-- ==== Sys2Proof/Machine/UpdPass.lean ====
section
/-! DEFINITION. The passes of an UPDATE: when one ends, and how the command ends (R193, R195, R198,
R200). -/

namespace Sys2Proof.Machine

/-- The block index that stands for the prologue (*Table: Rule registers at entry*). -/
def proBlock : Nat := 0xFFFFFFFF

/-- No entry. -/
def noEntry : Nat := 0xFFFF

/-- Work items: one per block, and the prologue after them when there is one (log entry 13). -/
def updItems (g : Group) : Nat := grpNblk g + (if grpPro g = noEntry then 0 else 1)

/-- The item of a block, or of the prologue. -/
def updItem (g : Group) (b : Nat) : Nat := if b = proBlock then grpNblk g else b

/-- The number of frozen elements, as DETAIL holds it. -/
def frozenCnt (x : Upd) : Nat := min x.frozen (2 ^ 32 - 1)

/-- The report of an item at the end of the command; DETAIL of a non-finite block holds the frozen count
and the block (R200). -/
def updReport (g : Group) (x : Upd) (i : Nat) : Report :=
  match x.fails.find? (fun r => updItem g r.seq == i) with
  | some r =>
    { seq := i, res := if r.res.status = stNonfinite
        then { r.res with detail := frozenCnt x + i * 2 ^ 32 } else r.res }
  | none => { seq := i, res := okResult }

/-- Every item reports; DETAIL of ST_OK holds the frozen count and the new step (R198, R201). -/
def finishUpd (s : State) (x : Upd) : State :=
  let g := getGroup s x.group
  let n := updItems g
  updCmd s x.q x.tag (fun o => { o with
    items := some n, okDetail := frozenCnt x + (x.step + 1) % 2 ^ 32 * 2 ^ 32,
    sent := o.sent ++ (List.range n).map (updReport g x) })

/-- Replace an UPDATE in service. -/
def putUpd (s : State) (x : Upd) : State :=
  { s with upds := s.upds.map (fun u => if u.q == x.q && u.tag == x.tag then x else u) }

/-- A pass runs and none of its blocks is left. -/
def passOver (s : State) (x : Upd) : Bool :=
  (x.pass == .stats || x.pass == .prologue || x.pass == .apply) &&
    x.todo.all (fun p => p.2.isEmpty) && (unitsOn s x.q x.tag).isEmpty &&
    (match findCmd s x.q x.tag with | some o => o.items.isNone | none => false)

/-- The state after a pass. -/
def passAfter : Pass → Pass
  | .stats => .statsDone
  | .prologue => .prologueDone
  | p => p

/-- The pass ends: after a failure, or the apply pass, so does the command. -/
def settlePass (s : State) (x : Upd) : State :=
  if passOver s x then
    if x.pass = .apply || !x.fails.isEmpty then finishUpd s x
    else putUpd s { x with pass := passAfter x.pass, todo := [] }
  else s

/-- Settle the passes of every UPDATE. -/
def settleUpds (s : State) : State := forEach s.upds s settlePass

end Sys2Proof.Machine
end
◆ ◆ ◆ ◆ ◆ ◆ ◆
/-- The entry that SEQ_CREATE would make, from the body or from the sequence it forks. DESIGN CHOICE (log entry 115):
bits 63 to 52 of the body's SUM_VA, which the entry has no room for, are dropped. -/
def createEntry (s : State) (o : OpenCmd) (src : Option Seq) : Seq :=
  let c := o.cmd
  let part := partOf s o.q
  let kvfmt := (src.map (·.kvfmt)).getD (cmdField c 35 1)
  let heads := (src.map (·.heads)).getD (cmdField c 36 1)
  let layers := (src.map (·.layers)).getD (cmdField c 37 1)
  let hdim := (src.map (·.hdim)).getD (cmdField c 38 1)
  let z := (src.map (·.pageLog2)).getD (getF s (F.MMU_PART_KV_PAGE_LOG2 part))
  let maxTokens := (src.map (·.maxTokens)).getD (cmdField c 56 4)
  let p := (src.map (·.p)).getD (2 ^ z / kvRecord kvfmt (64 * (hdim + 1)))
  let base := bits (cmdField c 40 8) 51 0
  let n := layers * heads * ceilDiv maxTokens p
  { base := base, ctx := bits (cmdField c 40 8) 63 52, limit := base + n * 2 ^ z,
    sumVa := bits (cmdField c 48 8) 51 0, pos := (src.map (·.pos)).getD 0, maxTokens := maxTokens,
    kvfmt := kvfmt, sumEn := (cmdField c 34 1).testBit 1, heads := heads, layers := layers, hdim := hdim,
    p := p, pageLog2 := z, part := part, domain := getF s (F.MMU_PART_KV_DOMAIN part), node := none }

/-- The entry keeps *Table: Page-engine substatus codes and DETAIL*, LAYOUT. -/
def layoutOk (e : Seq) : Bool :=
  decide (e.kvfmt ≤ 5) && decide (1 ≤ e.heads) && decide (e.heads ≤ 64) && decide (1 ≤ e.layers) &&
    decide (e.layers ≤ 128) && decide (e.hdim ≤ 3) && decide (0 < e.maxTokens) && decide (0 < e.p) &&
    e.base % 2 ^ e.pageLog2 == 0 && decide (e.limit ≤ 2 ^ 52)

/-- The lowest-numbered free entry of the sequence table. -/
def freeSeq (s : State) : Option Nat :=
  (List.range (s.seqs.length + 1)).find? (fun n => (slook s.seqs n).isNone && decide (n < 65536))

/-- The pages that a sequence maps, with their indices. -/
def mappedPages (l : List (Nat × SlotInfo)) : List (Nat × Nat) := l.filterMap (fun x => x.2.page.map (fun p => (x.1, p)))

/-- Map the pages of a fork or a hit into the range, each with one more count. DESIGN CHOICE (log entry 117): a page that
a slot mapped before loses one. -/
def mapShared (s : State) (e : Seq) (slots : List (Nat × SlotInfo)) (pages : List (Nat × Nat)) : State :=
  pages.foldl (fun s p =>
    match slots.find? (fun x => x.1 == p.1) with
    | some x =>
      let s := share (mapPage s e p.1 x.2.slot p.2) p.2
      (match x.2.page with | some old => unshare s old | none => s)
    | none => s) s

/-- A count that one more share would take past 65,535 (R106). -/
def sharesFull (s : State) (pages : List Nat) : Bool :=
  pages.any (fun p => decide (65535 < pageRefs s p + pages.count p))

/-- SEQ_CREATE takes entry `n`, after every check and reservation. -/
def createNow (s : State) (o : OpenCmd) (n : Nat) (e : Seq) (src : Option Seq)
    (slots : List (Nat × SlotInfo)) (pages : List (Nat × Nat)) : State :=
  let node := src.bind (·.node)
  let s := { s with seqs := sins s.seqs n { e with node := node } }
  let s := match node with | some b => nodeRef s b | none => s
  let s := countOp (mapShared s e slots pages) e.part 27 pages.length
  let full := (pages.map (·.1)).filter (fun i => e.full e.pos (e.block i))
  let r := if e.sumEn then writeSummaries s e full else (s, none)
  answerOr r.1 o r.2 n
◆ ◆ ◆ ◆ ◆ ◆ ◆
REQUIRED ACTION:
From the listing above, repeat exactly the lines starting at the line that includes "-- ==== Sys2Proof/Machine/UpdPass.lean" and ending at the line that includes "def frozenCnt (x", with nothing outside that span.

RESULT:
-- ==== Sys2Proof/Machine/UpdPass.lean ====
section
/-! DEFINITION. The passes of an UPDATE: when one ends, and how the command ends (R193, R195, R198,
R200). -/

namespace Sys2Proof.Machine

/-- The block index that stands for the prologue (*Table: Rule registers at entry*). -/
def proBlock : Nat := 0xFFFFFFFF

/-- No entry. -/
def noEntry : Nat := 0xFFFF

/-- Work items: one per block, and the prologue after them when there is one (log entry 13). -/
def updItems (g : Group) : Nat := grpNblk g + (if grpPro g = noEntry then 0 else 1)

/-- The item of a block, or of the prologue. -/
def updItem (g : Group) (b : Nat) : Nat := if b = proBlock then grpNblk g else b

/-- The number of frozen elements, as DETAIL holds it. -/
def frozenCnt (x : Upd) : Nat := min x.frozen (2 ^ 32 - 1)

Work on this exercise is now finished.